Con Giuseppe Penone, la simetría es frecuente. Recuerdo en especial una pieza en el MoMA, Propagazione. Al dar la vuelta a una esquina, aparecía una pared entera con marcas de lápiz que semejaban los anillos de un tronco: trazos expansivos, que crecían de forma concéntrica hasta ocupar el muro por completo. Al acercarse, descubrías que el centro era una huella digital. Penone estampó su huella y luego extendió las líneas por la pared. Marcó su presencia como un flujo, como un movimiento. Dejó ver el proceso y la expansión. Y yo pude percibir esa expansión y esa presencia como algo simultáneamente mío y no mío, y pude observar en mí las reacciones mentales y emocionales que provocó. Es una pieza que definitivamente me ha acompañado y enriquecido. Y ahora, años más tarde, resulta que ilustra de modo magnífico el haiku que describe esa atención simple y desnuda. En los aros concéntricos de Propagazione se dibujan no sólo las ondas que causa la rana en el estanque, sino la intención de los trazos de Penone y que se extienden hasta quien los observa; la presencia de él convertida en una evolución y mi encuentro con la pieza a partir de sus (mis) reverberaciones.

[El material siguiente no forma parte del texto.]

/-! ### Register parts after an update -/

/-- A register part does not see IP, FLAGS, the run state, the record, memory, the I/O history and the draws. -/
theorem RegPart.get_update (p : RegPart) (s : State) (ip flags : Word) (run : RunState) (fault : Option FaultRecord)
    (mem : Memory) (io : List IoEvent) (draws : Nat) :
    p.get { s with ip := ip, flags := flags, run := run, fault := fault, mem := mem, io := io, draws := draws } =
      p.get s := by
  cases p with
  | half r => cases r <;> rfl
  | seg r => cases r <;> rfl
  | _ => rfl

/-- A byte register write reaches its own half only (R23). -/
theorem RegPart.get_setReg8 {p : RegPart} {r : RegNum} (s : State) (v : Byte) (h : p ≠ .half r) :
    p.get (s.setReg8 r v) = p.get s := by
  cases p with
  | half q =>
    have hq : q ≠ r := fun e => h (congrArg _ e)
    simp only [RegPart.get, State.reg8_setReg8, if_neg hq]
  | seg q => cases q <;> simp [RegPart.get, State.sreg]
  | _ => simp [RegPart.get]

/-- A word register write reaches its own parts only (R22, R23). -/
theorem RegPart.get_setReg16 {p : RegPart} {r : RegNum} (s : State) (v : Word) (h : p ∉ regParts .word r) :
    p.get (s.setReg16 r v) = p.get s := by
  cases p with
  | half q => revert h; cases r <;> cases q <;> simp [regParts, RegPart.get, State.reg8, State.setReg16]
  | seg q => cases q <;> simp [RegPart.get, State.sreg]
  | _ => revert h; cases r <;> simp [regParts, RegPart.get, State.setReg16]

/-- A segment register write reaches that register only (R29). -/
theorem RegPart.get_setSreg {p : RegPart} {r : SReg} (s : State) (v : Word) (h : p ≠ .seg r) :
    p.get (s.setSreg r v) = p.get s := by
  cases p with
  | half q => simp [RegPart.get]
  | seg q =>
    have hq : q ≠ r := fun e => h (congrArg _ e)
    simp only [RegPart.get, State.sreg_setSreg, if_neg hq]
  | _ => simp [RegPart.get]

end Sys2Proof.Claims

namespace Sys2Proof.Machine

open Sys2Proof Sys2Proof.Claims

/-! ### FLAGS bits after an update -/

/-- Every bit outside `bs` is as before. -/
structure FlagsKept (bs : List Nat) (old new : Word) : Prop where
  bit : ∀ b, b ∉ bs → new.getLsbD b = old.getLsbD b

variable {ps : List RegPart} {bs : List Nat} {old new : Word}

theorem FlagsKept.refl : FlagsKept bs old old := ⟨fun _ _ => rfl⟩

theorem FlagsKept.trans {fl : Word} (h : FlagsKept bs old new) (h' : FlagsKept bs new fl) : FlagsKept bs old fl :=
  ⟨fun b hb => (h'.bit b hb).trans (h.bit b hb)⟩

theorem FlagsKept.mono {cs : List Nat} (h : FlagsKept bs old new) (hs : bs ⊆ cs) : FlagsKept cs old new :=
  ⟨fun b hb => h.bit b fun hm => hb (hs hm)⟩

theorem flagsKept_setFlag {f : Flag} (fl : Word) (v : Bool) (hf : f.bit ∈ bs) : FlagsKept bs fl (setFlag fl f v) where
  bit b hb := by
    rw [getLsbD_setFlag, if_neg]
    rintro rfl
    exact hb hf

theorem flagsKept_undefFlags {fs : List Flag} (free fl : Word) (hf : fs.map Flag.bit ⊆ bs) :
    FlagsKept bs fl (undefFlags free fs fl) where
  bit b hb := by rw [getLsbD_undefFlags, if_neg fun hm => hb (hf hm)]

/-- The bits of the six status flags (R33). -/
def statusBits : List Nat := [11, 7, 6, 4, 2, 0]

theorem not_mem_statusBits {b : Nat} (h : b ∉ statusBits) : b ≠ 11 ∧ b ≠ 7 ∧ b ≠ 6 ∧ b ≠ 4 ∧ b ≠ 2 ∧ b ≠ 0 := by
  simpa [statusBits] using h

theorem flagsKept_addFlags {n : Nat} (x y : BitVec n) (c : Bool) (fl : Word) :
    FlagsKept statusBits fl (addFlags x y c fl) where
  bit b hb := by simp only [getLsbD_addFlags, not_mem_statusBits hb, if_false]

theorem flagsKept_subFlags {n : Nat} (x y : BitVec n) (c : Bool) (fl : Word) :
    FlagsKept statusBits fl (subFlags x y c fl) where
  bit b hb := by simp only [getLsbD_subFlags, not_mem_statusBits hb, if_false]

theorem flagsKept_logicFlags {n : Nat} (r : BitVec n) (fl : Word) :
    FlagsKept statusBits fl (logicFlags r fl) where
  bit b hb := by simp only [getLsbD_logicFlags, not_mem_statusBits hb, if_false]

theorem flagsKept_setSZP {n : Nat} (r : BitVec n) (fl : Word) : FlagsKept statusBits fl (setSZP r fl) where
  bit b hb := by simp only [getLsbD_setSZP, not_mem_statusBits hb, if_false]

/-- The bits of a shift or a rotate of count at least 1 (R33). -/
def shiftBits (op : ShiftOp) : List Nat := if op.isShift then statusBits else [11, 0]

theorem flagsKept_shiftFlags {n : Nat} (op : ShiftOp) (c : Nat) (x : BitVec n) (y : Bool × BitVec n) (fl : Word) :
    FlagsKept (shiftBits op) fl (op.flags c x y fl) where
  bit b hb := by
    cases hs : op.isShift <;> simp_all [-BitVec.getLsbD_eq_getElem, shiftBits, statusBits, getLsbD_shiftFlags]

theorem undefined_subset_shiftBits (op : ShiftOp) (c : Nat) : (op.undefined c).map Flag.bit ⊆ shiftBits op := by
  cases hs : op.isShift <;> by_cases hc : c = 1 <;>
    simp [shiftBits, statusBits, ShiftOp.undefined, Flag.bit, hs, hc]

/-- The nine defined bits of FLAGS (R30). -/
def definedBits : List Nat := [11, 10, 9, 8, 7, 6, 4, 2, 0]

/-- A masked load of FLAGS reaches the bits of its mask only. -/
theorem flagsKept_loadFlags {mask : Word} (v fl : Word) (hm : ∀ b : Fin 16, mask.getLsbD b = true → b.val ∈ bs) :
    FlagsKept bs fl (loadFlags mask v fl) where
  bit b hb := by
    rw [getLsbD_loadFlags, if_neg]
    intro h
    exact hb (hm ⟨b, BitVec.lt_of_getLsbD h⟩ h)

/-! ### The frame and its rules -/

/-- From `s` to `t` only the register parts `ps`, the FLAGS bits `bs`, memory, the I/O history and the draws may change,
and memory stays canonical. -/
structure Frame (ps : List RegPart) (bs : List Nat) (s t : State) : Prop where
  reg : ∀ p, p ∉ ps → p.get t = p.get s
  flag : FlagsKept bs s.flags t.flags
  ip : t.ip = s.ip
  run : t.run = s.run
  fault : t.fault = s.fault
  mem_wf : s.mem.wf = true → t.mem.wf = true

namespace Frame

variable {s t : State}

theorem refl : Frame ps bs s s := ⟨fun _ _ => rfl, .refl, rfl, rfl, rfl, id⟩

theorem setReg8 {r : RegNum} {v : Byte} (h : Frame ps bs s t) (hr : .half r ∈ ps) :
    Frame ps bs s (t.setReg8 r v) where
  reg p hp := (RegPart.get_setReg8 t v (by rintro rfl; exact hp hr)).trans (h.reg p hp)
  flag := by simpa using h.flag
  ip := by simpa using h.ip
  run := by simpa using h.run
  fault := by simpa using h.fault
  mem_wf := by simpa using h.mem_wf

theorem setReg16 {r : RegNum} {v : Word} (h : Frame ps bs s t) (hr : regParts .word r ⊆ ps) :
    Frame ps bs s (t.setReg16 r v) where
  reg p hp := (RegPart.get_setReg16 t v fun hm => hp (hr hm)).trans (h.reg p hp)
  flag := by simpa using h.flag
  ip := by simpa using h.ip
  run := by simpa using h.run
  fault := by simpa using h.fault
  mem_wf := by simpa using h.mem_wf

theorem setReg {w : Width} {r : RegNum} {v : BitVec w.bits} (h : Frame ps bs s t) (hr : regParts w r ⊆ ps) :
    Frame ps bs s (t.setReg w r v) := by
  cases w with
  | byte => exact h.setReg8 (hr (List.mem_singleton_self _))
  | word => exact h.setReg16 hr

theorem setSreg {r : SReg} {v : Word} (h : Frame ps bs s t) (hr : .seg r ∈ ps) : Frame ps bs s (t.setSreg r v) where
  reg p hp := (RegPart.get_setSreg t v (by rintro rfl; exact hp hr)).trans (h.reg p hp)
  flag := by simpa using h.flag
  ip := by
    have := h.ip
    cases r <;> exact this
  run := by simpa using h.run
  fault := by simpa using h.fault
  mem_wf := by simpa using h.mem_wf

theorem write {w : Width} {sg off : Word} {v : BitVec w.bits} (h : Frame ps bs s t) :
    Frame ps bs s (t.write w sg off v) where
  reg p hp := (RegPart.get_update p t ..).trans (h.reg p hp)
  flag := h.flag
  ip := h.ip
  run := h.run
  fault := h.fault
  mem_wf hm := Memory.wf_write w _ v (h.mem_wf hm)

theorem setFlags {fl : Word} (h : Frame ps bs s t) (hf : FlagsKept bs t.flags fl) : Frame ps bs s (t.setFlags fl) where
  reg p hp := (RegPart.get_update p t ..).trans (h.reg p hp)
  flag := h.flag.trans hf
  ip := h.ip
  run := h.run
  fault := h.fault
  mem_wf := h.mem_wf

theorem undef {fs : List Flag} (h : Frame ps bs s t) (hf : fs.map Flag.bit ⊆ bs) : Frame ps bs s (t.undef fs) where
  reg p hp := (RegPart.get_update p t ..).trans (h.reg p hp)
  flag := h.flag.trans (flagsKept_undefFlags _ _ hf)
  ip := h.ip
  run := h.run
  fault := h.fault
  mem_wf := h.mem_wf

theorem portRead {w : Width} {port : Word} (h : Frame ps bs s t) : Frame ps bs s (t.portRead w port) where
  reg p hp := (RegPart.get_update p t ..).trans (h.reg p hp)
  flag := h.flag
  ip := h.ip
  run := h.run
  fault := h.fault
  mem_wf := h.mem_wf

theorem portWrite {w : Width} {port : Word} {v : BitVec w.bits} (h : Frame ps bs s t) :
    Frame ps bs s (t.portWrite w port v) where
  reg p hp := (RegPart.get_update p t ..).trans (h.reg p hp)
  flag := h.flag
  ip := h.ip
  run := h.run
  fault := h.fault
  mem_wf := h.mem_wf

theorem assignFlag {f : Flag} {v : Bool} (h : Frame ps bs s t) (hf : f.bit ∈ bs) :
    Frame ps bs s (t.assignFlag f v) :=
  h.setFlags (flagsKept_setFlag _ _ hf)

/-! The stack operations, the counters and the index registers are writes of one 16-bit register. -/

theorem push16 {v : Word} (h : Frame ps bs s t) (hp : .sp ∈ ps) : Frame ps bs s (t.push16 v) :=
  (h.setReg16 (r := .r4) (v := t.sp - 2) (by simpa [regParts] using hp)).write

theorem pop16 (h : Frame ps bs s t) (hp : .sp ∈ ps) : Frame ps bs s t.pop16 :=
  h.setReg16 (r := .r4) (v := t.sp + 2) (by simpa [regParts] using hp)

theorem addSp {n : Word} (h : Frame ps bs s t) (hp : .sp ∈ ps) : Frame ps bs s (t.addSp n) :=
  h.setReg16 (r := .r4) (v := t.sp + n) (by simpa [regParts] using hp)

theorem stepSi {w : Width} (h : Frame ps bs s t) (hp : .si ∈ ps) : Frame ps bs s (t.stepSi w) :=
  h.setReg16 (r := .r6) (v := t.si + t.stringDelta w) (by simpa [regParts] using hp)

theorem stepDi {w : Width} (h : Frame ps bs s t) (hp : .di ∈ ps) : Frame ps bs s (t.stepDi w) :=
  h.setReg16 (r := .r7) (v := t.di + t.stringDelta w) (by simpa [regParts] using hp)

theorem decCx (h : Frame ps bs s t) (hp : regParts .word .r1 ⊆ ps) : Frame ps bs s t.decCx :=
  h.setReg16 (r := .r1) (v := t.cx - 1) hp

/-! ### Locations and the shared operations -/

end Frame

/-- The register parts of a location: none when it is memory. -/
def locParts (w : Width) : Loc → List RegPart
  | .reg r => regParts w r
  | .mem _ _ => []

@[simp] theorem locParts_loc (w : Width) (c : Ctx) (rm : RM) (s : State) : locParts w (c.loc rm s) = rmParts w rm := by
  cases rm <;> rfl

/-- The register parts a string instruction updates besides CX (R341, R343 to R347). -/
def StringOp.parts (op : StringOp) (w : Width) : List RegPart :=
  match op with
  | .movs | .cmps => [.si, .di]
  | .lods => .si :: regParts w .r0
  | .scas | .stos => [.di]

namespace Frame

variable {s t : State}

theorem writeLoc {w : Width} {l : Loc} {v : BitVec w.bits} (h : Frame ps bs s t) (hl : locParts w l ⊆ ps) :
    Frame ps bs s (t.writeLoc w l v) := by
  cases l with
  | reg r => exact h.setReg hl
  | mem sg off => exact h.write

theorem aluSetFlags {n : Nat} {op : AluOp} {x y : BitVec n} (h : Frame ps bs s t) (hb : statusBits ⊆ bs) :
    Frame ps bs s (op.setFlags x y t) := by
  have haf : [Flag.af].map Flag.bit ⊆ bs := fun b hm => hb (by simp_all [Flag.bit, statusBits])
  cases op with
  | add | adc => exact h.setFlags ((flagsKept_addFlags _ _ _ _).mono hb)
  | sub | sbb | cmp => exact h.setFlags ((flagsKept_subFlags _ _ _ _).mono hb)
  | and | or | xor | test => exact (h.setFlags ((flagsKept_logicFlags _ _).mono hb)).undef haf

theorem alu {op : AluOp} {w : Width} {l : Loc} {y : BitVec w.bits} (h : Frame ps bs s t)
    (hl : op.writes = true → locParts w l ⊆ ps) (hb : statusBits ⊆ bs) : Frame ps bs s (t.alu op w l y) := by
  unfold State.alu
  dsimp only
  split
  · next hw => exact (h.aluSetFlags hb).writeLoc (hl hw)
  · exact h.aluSetFlags hb

theorem inc {w : Width} {l : Loc} (h : Frame ps bs s t) (hl : locParts w l ⊆ ps) (hb : [11, 7, 6, 4, 2] ⊆ bs) :
    Frame ps bs s (t.inc w l) := by
  have hf : FlagsKept [11, 7, 6, 4, 2] t.flags (t.inc w l).flags := ⟨t.inc_flag_other w l⟩
  rw [State.inc, State.writeLoc_flags] at hf
  exact (h.setFlags (hf.mono hb)).writeLoc hl

theorem dec {w : Width} {l : Loc} (h : Frame ps bs s t) (hl : locParts w l ⊆ ps) (hb : [11, 7, 6, 4, 2] ⊆ bs) :
    Frame ps bs s (t.dec w l) := by
  have hf : FlagsKept [11, 7, 6, 4, 2] t.flags (t.dec w l).flags := ⟨t.dec_flag_other w l⟩
  rw [State.dec, State.writeLoc_flags] at hf
  exact (h.setFlags (hf.mono hb)).writeLoc hl

theorem neg {w : Width} {l : Loc} (h : Frame ps bs s t) (hl : locParts w l ⊆ ps) (hb : statusBits ⊆ bs) :
    Frame ps bs s (t.neg w l) :=
  (h.setFlags ((flagsKept_subFlags _ _ _ _).mono hb)).writeLoc hl

/-- A shift or rotate by 0 changes nothing; otherwise its flags are those of its row of R33. -/
theorem shift {op : ShiftOp} {w : Width} {l : Loc} {n : Nat} (h : Frame ps bs s t) (hl : locParts w l ⊆ ps)
    (hb : n ≠ 0 → shiftBits op ⊆ bs) : Frame ps bs s (t.shift op w l n) := by
  unfold State.shift
  split
  · exact h
  · next hn =>
    dsimp only
    have hw : ∀ x y, Frame ps bs s ((t.setFlags (op.flags n x y t.flags)).writeLoc w l y.2) := fun x y =>
      (h.setFlags ((flagsKept_shiftFlags op n x y _).mono (hb hn))).writeLoc hl
    split
    · exact hw _ _
    · exact (hw _ _).undef (List.Subset.trans (undefined_subset_shiftBits op n) (hb hn))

Llevo el recuerdo de la pieza no sólo como una imagen, sino como una experiencia: conozco su efecto en mi cuerpo y en mi ánimo —puedo revivirlo al traerla a mi mente— y he articulado con frecuencia las ideas que despertó.

Ustedes, ¿con qué piezas —películas, canciones, libros, instalaciones, obras de teatro— han tenido una experiencia estética simétrica?

4 comentarios en “En búsqueda de una experiencia estética simétrica

  1. ¡Simetría! : ¿equilibrio?

    ¿será acaso la simetría el espejo donde el corazón del expectante y el del artista se miran uno a otro?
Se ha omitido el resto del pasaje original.